───── SOURCE RECORDS ─────

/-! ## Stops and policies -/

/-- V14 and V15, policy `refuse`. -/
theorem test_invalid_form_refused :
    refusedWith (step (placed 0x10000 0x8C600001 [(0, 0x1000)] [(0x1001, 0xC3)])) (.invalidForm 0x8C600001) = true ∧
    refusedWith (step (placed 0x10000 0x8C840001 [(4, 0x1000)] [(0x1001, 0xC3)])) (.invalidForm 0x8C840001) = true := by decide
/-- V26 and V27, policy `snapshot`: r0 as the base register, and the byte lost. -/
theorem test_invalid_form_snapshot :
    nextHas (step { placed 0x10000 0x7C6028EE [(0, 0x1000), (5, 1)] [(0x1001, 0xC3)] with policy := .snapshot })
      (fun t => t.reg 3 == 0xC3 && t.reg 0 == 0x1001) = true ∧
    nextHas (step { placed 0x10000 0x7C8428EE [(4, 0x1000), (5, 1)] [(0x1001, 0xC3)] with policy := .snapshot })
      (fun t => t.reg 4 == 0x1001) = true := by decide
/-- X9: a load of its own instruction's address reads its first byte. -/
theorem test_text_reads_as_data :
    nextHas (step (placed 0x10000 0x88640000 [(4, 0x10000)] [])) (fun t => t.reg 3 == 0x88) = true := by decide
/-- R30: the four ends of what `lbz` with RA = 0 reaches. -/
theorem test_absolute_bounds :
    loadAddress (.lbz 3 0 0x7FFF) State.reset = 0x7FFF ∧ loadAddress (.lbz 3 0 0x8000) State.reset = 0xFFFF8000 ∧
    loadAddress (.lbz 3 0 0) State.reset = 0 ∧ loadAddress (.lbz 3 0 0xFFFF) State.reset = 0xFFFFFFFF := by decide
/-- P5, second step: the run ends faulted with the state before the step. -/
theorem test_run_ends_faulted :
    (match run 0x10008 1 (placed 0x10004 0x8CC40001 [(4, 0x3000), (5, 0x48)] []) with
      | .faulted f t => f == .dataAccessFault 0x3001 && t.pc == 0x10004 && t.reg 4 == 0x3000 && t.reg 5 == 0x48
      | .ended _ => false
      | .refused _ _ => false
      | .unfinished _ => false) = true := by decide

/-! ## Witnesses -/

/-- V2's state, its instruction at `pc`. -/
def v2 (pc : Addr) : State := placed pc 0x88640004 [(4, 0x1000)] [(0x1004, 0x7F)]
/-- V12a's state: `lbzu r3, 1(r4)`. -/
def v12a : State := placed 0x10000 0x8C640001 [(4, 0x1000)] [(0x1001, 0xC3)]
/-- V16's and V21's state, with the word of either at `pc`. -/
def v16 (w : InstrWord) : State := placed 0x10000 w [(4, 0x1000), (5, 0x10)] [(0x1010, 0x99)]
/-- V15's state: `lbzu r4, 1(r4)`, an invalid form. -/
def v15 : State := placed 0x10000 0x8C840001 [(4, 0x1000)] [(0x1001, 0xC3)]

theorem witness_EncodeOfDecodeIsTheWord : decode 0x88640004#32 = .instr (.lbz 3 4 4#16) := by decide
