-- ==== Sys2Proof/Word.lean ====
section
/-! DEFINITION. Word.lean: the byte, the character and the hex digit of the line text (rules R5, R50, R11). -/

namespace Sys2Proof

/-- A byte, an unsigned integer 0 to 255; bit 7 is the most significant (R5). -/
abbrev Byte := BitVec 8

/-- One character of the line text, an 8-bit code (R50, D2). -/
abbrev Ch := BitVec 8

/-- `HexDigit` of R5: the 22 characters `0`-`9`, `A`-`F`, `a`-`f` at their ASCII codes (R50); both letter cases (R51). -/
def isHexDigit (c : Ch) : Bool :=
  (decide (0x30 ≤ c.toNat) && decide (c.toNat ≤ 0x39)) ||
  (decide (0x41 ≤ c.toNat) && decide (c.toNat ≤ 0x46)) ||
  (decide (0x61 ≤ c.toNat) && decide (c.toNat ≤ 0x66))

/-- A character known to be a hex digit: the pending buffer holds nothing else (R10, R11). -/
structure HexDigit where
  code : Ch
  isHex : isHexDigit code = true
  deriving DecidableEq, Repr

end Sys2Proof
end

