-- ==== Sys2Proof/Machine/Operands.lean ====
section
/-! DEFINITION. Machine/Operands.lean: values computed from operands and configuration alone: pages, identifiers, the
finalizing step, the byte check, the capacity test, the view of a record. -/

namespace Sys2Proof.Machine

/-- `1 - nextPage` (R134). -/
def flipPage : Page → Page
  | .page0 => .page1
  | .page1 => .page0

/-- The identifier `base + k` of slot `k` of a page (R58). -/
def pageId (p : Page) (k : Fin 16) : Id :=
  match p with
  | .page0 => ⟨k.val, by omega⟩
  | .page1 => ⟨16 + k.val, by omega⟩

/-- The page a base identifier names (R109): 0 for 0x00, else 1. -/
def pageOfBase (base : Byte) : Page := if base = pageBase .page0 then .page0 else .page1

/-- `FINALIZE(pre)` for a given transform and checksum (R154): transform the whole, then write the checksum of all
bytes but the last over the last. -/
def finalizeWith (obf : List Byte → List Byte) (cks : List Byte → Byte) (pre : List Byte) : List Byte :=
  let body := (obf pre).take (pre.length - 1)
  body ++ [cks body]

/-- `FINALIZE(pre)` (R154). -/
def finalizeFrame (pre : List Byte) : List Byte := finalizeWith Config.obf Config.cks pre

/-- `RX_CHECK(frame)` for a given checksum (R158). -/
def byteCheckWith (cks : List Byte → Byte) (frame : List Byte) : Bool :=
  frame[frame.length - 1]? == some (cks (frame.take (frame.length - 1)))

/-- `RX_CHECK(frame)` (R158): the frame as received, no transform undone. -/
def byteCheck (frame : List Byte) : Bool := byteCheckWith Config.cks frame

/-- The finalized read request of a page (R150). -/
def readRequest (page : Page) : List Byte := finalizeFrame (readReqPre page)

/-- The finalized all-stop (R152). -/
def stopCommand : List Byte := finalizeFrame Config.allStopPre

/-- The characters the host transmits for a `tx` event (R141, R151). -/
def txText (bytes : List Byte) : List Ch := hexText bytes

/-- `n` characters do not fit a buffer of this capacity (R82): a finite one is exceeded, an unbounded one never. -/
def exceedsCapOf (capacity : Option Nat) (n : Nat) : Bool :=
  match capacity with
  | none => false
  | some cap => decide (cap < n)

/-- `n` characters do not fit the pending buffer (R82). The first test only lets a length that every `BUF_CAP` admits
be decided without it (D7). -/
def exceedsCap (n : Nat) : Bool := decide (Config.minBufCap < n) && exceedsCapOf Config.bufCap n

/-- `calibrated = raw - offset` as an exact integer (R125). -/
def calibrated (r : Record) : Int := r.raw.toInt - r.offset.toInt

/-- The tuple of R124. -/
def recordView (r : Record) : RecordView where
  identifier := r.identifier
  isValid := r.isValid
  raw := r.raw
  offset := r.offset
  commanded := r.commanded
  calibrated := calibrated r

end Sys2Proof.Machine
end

─────

Copy out the lines above exactly, beginning at the one that contains "abbrev Ch := BitVec 8" and ending at the one that contains "def pageOfBase (base".

=== WRITTEN SOLUTION ===
abbrev Ch := BitVec 8

/-- `HexDigit` of R5: the 22 characters `0`-`9`, `A`-`F`, `a`-`f` at their ASCII codes (R50); both letter cases (R51). -/
def isHexDigit (c : Ch) : Bool :=
  (decide (0x30 ≤ c.toNat) && decide (c.toNat ≤ 0x39)) ||
  (decide (0x41 ≤ c.toNat) && decide (c.toNat ≤ 0x46)) ||
  (decide (0x61 ≤ c.toNat) && decide (c.toNat ≤ 0x66))

/-- A character known to be a hex digit: the pending buffer holds nothing else (R10, R11). -/
structure HexDigit where
  code : Ch
  isHex : isHexDigit code = true
  deriving DecidableEq, Repr

end Sys2Proof
end

-- ==== Sys2Proof/Machine/Operands.lean ====
section
/-! DEFINITION. Machine/Operands.lean: values computed from operands and configuration alone: pages, identifiers, the
finalizing step, the byte check, the capacity test, the view of a record. -/

namespace Sys2Proof.Machine

/-- `1 - nextPage` (R134). -/
def flipPage : Page → Page
  | .page0 => .page1
  | .page1 => .page0

/-- The identifier `base + k` of slot `k` of a page (R58). -/
def pageId (p : Page) (k : Fin 16) : Id :=
  match p with
  | .page0 => ⟨k.val, by omega⟩
  | .page1 => ⟨16 + k.val, by omega⟩

/-- The page a base identifier names (R109): 0 for 0x00, else 1. -/
def pageOfBase (base : Byte) : Page := if base = pageBase .page0 then .page0 else .page1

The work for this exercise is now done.